HPE has lifted the lid on two new AI products, one aimed at enterprises wanting to build and train machine learning (ML) models at scale, and a second that introduces a decentralized ML system to enable distributed or edge deployments to share updates to their models.
Now rebadged as the HPE Machine Learning Development Environment, this is integrated with HPE compute infrastructure to deliver a system that HPE claims can speed up the typical time-to-value from building and training machine models from weeks or months to days.
The speedup is ascribed to the fact that it is delivered as an integrated solution where pre-configured infrastructure is optimized for ML model development, meaning users can get to grips with training ML models straight away, rather than having to worry about configuring the infrastructure, according to HPE.
“We have our end user who is a machine learning engineer or researcher leveraging tools and frameworks like PyTorch and TensorFlow to build at-scale deep learning models,” said Evan Sparks, VP for AI and HPC and lead for the Determined AI team.
“They need tools to help them accelerate this process, and these tools are not just the GPUs but also software tools to help them automatically scale out their workflows, and combining that with lower parts of the stack here, the hardware and also the services that HPE can provide to customers globally really makes this a compelling offering.”
The underlying infrastructure is based on HPE Apollo 6500 Gen10 server nodes, each fitted with eight Nvidia A100 80GB GPUs and interconnected using Nvidia Quantum InfiniBand networking.
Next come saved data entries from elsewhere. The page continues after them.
/-- Partition vf has left slots of a layout: the other sliced partitions that wait with work for some of them are looked
at, in VF order from the next after it (R347). -/
def wakeRotation (s : State) (vf : Nat) (l : Layout) : State :=
  (s.vfs.filter (fun e => decide (vf < e.1)) ++ s.vfs.filter fun e => decide (e.1 < vf)).foldl (fun a e =>
    if e.1 ≠ 0 ∧ e.2.layout.mode = 1 ∧ !e.2.resident ∧ contend l e.2.layout ∧ hasWork s e.1 then
      sched a s.mer .partitionResume [e.1]
    else a) s

/-- Member x is the next to run where its slots are free, and keeps them until its resume cycle c (R297, R347). -/
def pickMember (c : Nat) (s : State) (x : Nat) : State :=
  sched (if slotsFree s x then modVf s x fun v => { v with picked := true } else s) c .partitionResume [x]

/-- After partition vf has been saved, member w is resumed, and with it those that wait on dies that w does not need
(R347). DEDUCED, log 51. -/
def resumeNext (s : State) (vf w c : Nat) : State :=
  ((waitingMembers s vf).filter fun x => x != w && !contend (getVf s w).layout (getVf s x).layout && slotsFree s x).foldl
    (fun a x => if slotsFree a x then pickMember c a x else a) (pickMember c s w)

/-- The saving conditions hold: the contexts are saved, and the next member of the rotation, or the partition itself after
a commit given up, is resumed within the bounds of R296 and R297. -/
def saveNow (s : State) (vf why : Nat) : State :=
  let s1 := saveContexts s vf (if why = 4 then 0 else why)
  if why = 0 then
    let w := (nextMember s1 vf).getD vf
    let d := draw s1 vf 1 (saveBound s1 vf + saveBound s1 w)
    resumeNext d.2 vf w (s.mer + d.1)
  else if why = 4 then
    let d := draw s1 vf 1 (2 * saveBound s1 vf + 4096)
    pickMember (s.mer + d.1) d.2 vf
  else wakeRotation s1 vf (getVf s vf).layout

/-- CONTEXT_SAVE (R294, R295): once every thread is still and nothing is under way the contexts are saved, or the
partition stands frozen for a hold of the package (R35), after which there is no more to look at. Operand 1 says that the
look is an extra one. A thread that has parked since the request otherwise than for cost or results is stopped where it is:
DEDUCED, log 27. -/
def execContextSave (s : State) : Host.Outcome State Fault Refusal :=
  let vf := argN s 0
  match (getVf s vf).pre with
  | .stopping why =>
    if (getVf s vf).tstop then .next s else
    let s1 := (partThreads s vf).foldl stopParked s
    let again := if argN s 1 = 1 then s1 else sched s1 (s.mer + 64) .contextSave [vf]
    if why = 3 then
      if (partThreads s1 vf).all fun t => isStill (getTh s1 t) then .next (stopVf s1 vf) else .next again
    else if saveReady s1 vf then .next (saveNow s1 vf why)
    else .next again
  | _ => .next s

/-- A thread re-enters its parks, or runs where they have ended meanwhile (R297). -/
def reenter (s : State) (t : Nat) : State :=
  let th := getTh s t
  let s1 := th.parks.foldl (fun a p =>
    match p with
    | .sleep n => if n ≤ s.mer then endPark a t (· == p) s.mer else sched a n .sleepuWake [t]
    | _ => a) s
  if th.exiting then sched s1 s.mer .registerResultLand [t] else s1

/-- A saved context goes back into its slot at resume cycle R (R297). -/
def restoreThread (vf : Nat) (s : State) (e : Nat × Thread) : State :=
  let t := unrank s vf e.1
  let th := moveThread (ofLocal s vf) e.2
  let s1 := putTh s e.1 {}
  if th.st = .saved ∧ th.unborn then putTh s1 t { th with st := .populated, inPlace := false, unborn := false }
  else if th.st = .saved then
    reenter
      (putTh s1 t
        { th with
          st := if th.inPlace ∧ th.parks ≠ [] then .parked else .running
          inPlace := false, nextTurn := slotCycle s.mer (slotOf t), reached := false }) t
  else putTh s1 t th

/-- Everything saved of a partition goes back (R295, R297), into banks that have been zeroed (R378). Watches are registered
again (R297), and a GWAIT that was met meanwhile ends its park now (R368). -/
def restoreContexts (s0 : State) (vf : Nat) : State :=
  let s := if (getVf s0 vf).layout.mode = 1 ∨ s0.saved.any (fun e => e.1 == vf) then clearBytes s0 (ownsByte s0 vf) else s0
  match s.saved.find? fun e => e.1 == vf with
  | none => s
  | some e0 =>
    let x : Saved := e0.2
    let f := ofLocal s vf
    let g := unrank s vf
    let s1 : State := moveRest { s with saved := mapDel s.saved vf } vf f g
    let s2 : State :=
      { s1 with
        mem := x.mem.foldl (fun m e => wrByte m (f e.1) e.2) s1.mem
        empties := x.empties.foldl (fun m e => mapSet false m (byWord f e.1) e.2) s1.empties
        poison := x.poison.foldl (fun m e => mapSet false m (byWord f e.1) e.2) s1.poison
        shadows := x.shadows.foldl (fun m e => mapSet 0 m (byWord f e.1) e.2) s1.shadows
        feq := x.feq.foldl (fun m e => mapSet [] m (byWord f e.1) (e.2.map fun w => { w with t := g w.t })) s1.feq }
    let s3 := (s2.threads.filter fun e => savedOf vf e.1).foldl (restoreThread vf) s2
    let s4 := s3.ops.foldl (fun a e =>
      if e.2.vf = vf ∧ e.2.granted ∧ e.2.kind = .gwait then
        dropOp (endPark a (e.2.thread.getD 0) (· == .gate e.1) a.mer) e.1
      else if e.2.vf = vf ∧ e.2.granted ∧ e.2.kind = .gsig ∧ !e.2.watching then sendGrant a e.1
      else a) (watchAgain s3 vf)
    let ls := (s4.launches.filter fun e => e.2.vf == vf && e.2.running && !e.2.done).map (·.1)
    ls.foldl (fun a l => tryLaunch (syncCheckAll a l) l) s4

/-- Gangs that had not started, with start cycle 0, are announced anew (R294). DEDUCED, log 27. -/
def restartGangs (s : State) (vf : Nat) : State :=
  s.launches.foldl (fun a e =>
    if e.2.vf = vf ∧ e.2.running ∧ e.2.start = 0 then
      let d := draw a vf 0 4096
      sched (modLaunch d.2 e.1 fun y => { y with start := s.mer + d.1 }) (s.mer + d.1) .gangStart [e.1, s.mer + d.1]
    else a) s

/-- Requests and held messages carry the new instar (R298). -/
def renewInstar (s : State) (vf : Nat) : State :=
  { s with
    msgs := s.msgs.map fun e => if e.2.vf = vf then (e.1, { e.2 with instar := instarOf s vf }) else e
    ops := s.ops.map fun e => if e.2.vf = vf then (e.1, { e.2 with instar := instarOf s vf }) else e }

/-- The partition becomes resident at resume cycle R: the instar grows, contexts go on, its slice begins (R297, R298,
R347). -/
def resumePart (s : State) (vf : Nat) : State :=
  let s1 := modVf s vf fun v =>
    { v with
      instar := v.instar + 1, resident := true, pre := .none, waitFrom := 0, picked := false
      sliceTill := if v.layout.mode = 1 then s.mer + sliceOf s vf else 0 }
  let s2 := restartGangs (renewInstar (restoreContexts s1 vf) vf) vf
  let s3 := if (getVf s vf).layout.mode = 1 then sched s2 (s.mer + sliceOf s vf) .sliceEnd [vf] else s2
  kickReady s3 vf

/-- A member that was to run next and no longer may leaves its place to another of its rotation (R347). -/
def passOn (s : State) (vf : Nat) : State :=
  let s1 := modVf s vf fun x => { x with picked := false }
  match (if (getVf s vf).picked then nextMember s1 vf else none) with
  | some w => resumeNext s1 vf w s.mer
  | none => s1

/-- PARTITION_RESUME (R297, R347): a partition that is not resident, is not held and has work, or a saved one that is not
sliced, is resumed when its slots are free and are not kept for another; otherwise it waits. A guest switch ends first
(R352). -/
def execPartitionResume (s : State) : Host.Outcome State Fault Refusal :=
  let vf := argN s 0
  let v := getVf s vf
  let may := match v.pre with
    | .none => v.layout.mode == 1 && hasWork s vf
    | .saved why => why != 1 && why != 2 && (v.layout.mode == 0 || hasWork s vf)
    | .stopping _ | .cut => false
  if v.layout.slots = 0 ∨ v.resident ∨ v.tstop ∨ !may then .next (passOn s vf)
  else if switching s vf then .next (sched s (s.mer + 64) .partitionResume [vf])
  else if slotsFree s vf && (v.picked || !keptOut s vf) then .next (resumePart s vf)
  else
    .next (sched (modVf s vf fun x => { x with waitFrom := if x.waitFrom = 0 then s.mer else x.waitFrom })
      (s.mer + sliceOf s vf) .partitionResume [vf])

/-- SLICE_END (R347): another member is ready, or the slice is renewed. -/
def execSliceEnd (s : State) : Host.Outcome State Fault Refusal :=
  let vf := argN s 0
  let v := getVf s vf
  if !v.resident ∨ v.layout.mode ≠ 1 ∨ v.pre ≠ .none ∨ v.sliceTill ≠ s.mer then .next s
  else
    match nextMember s vf with
    | some _ => .next (sched s s.mer .preemptionRequest [vf, 0])
    | none =>
      .next (sched (modVf s vf fun x => { x with sliceTill := s.mer + sliceOf s vf }) (s.mer + sliceOf s vf) .sliceEnd [vf])

end Sys2Proof.Machine
end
The Apollo nodes have up to 4TB of memory and 30TB of NVMe local scratch storage, with HPE Parallel File System Storage optional.
There are also ProLiant DL325 servers acting as service nodes to manage the system, with connection to the enterprise network via an Aruba CX 6300M switch.
The system is being sold as four nodes, but customers have the option to scale up, while HPE Pointnext Services provide onsite installation and setup for the customer.
The software stack comprises the Machine Learning Development Environment itself, HPE Performance Cluster Manager for provisioning, management and monitoring of the server nodes, and runs on Red Hat Enterprise Linux.
HPE said it has yet to evaluate the system with the widely used MLPerf benchmark suite, but claimed its own internal tests using customer workloads found that a HPE Machine Learning Development System with 32 GPUs is up to 5.7 times faster at natural language processing compared with a comparable platform with the same GPUs that did not have the optimized interconnect HPE provides.
The HPE Machine Learning Development System is available now worldwide. HPE did not state whether the solution would be available as part of its Greenlake subscription-based purchasing model, but the ability to access a high-performance AI system such as this without incurring capex costs may make it more attractive.
HPE Swarm Learning
HPE’s other AI introduction is HPE Swarm Learning, a decentralized machine learning framework for the edge or distributed sites developed by Hewlett Packard Labs.
The idea behind Swarm Learning is that a bunch of distributed nodes can share any updated parameters that each individual system’s ML model may have learned while operating, rather than having to feed data back to some centralized location such as a datacenter, where a master ML model gets updated and the changes distributed from there.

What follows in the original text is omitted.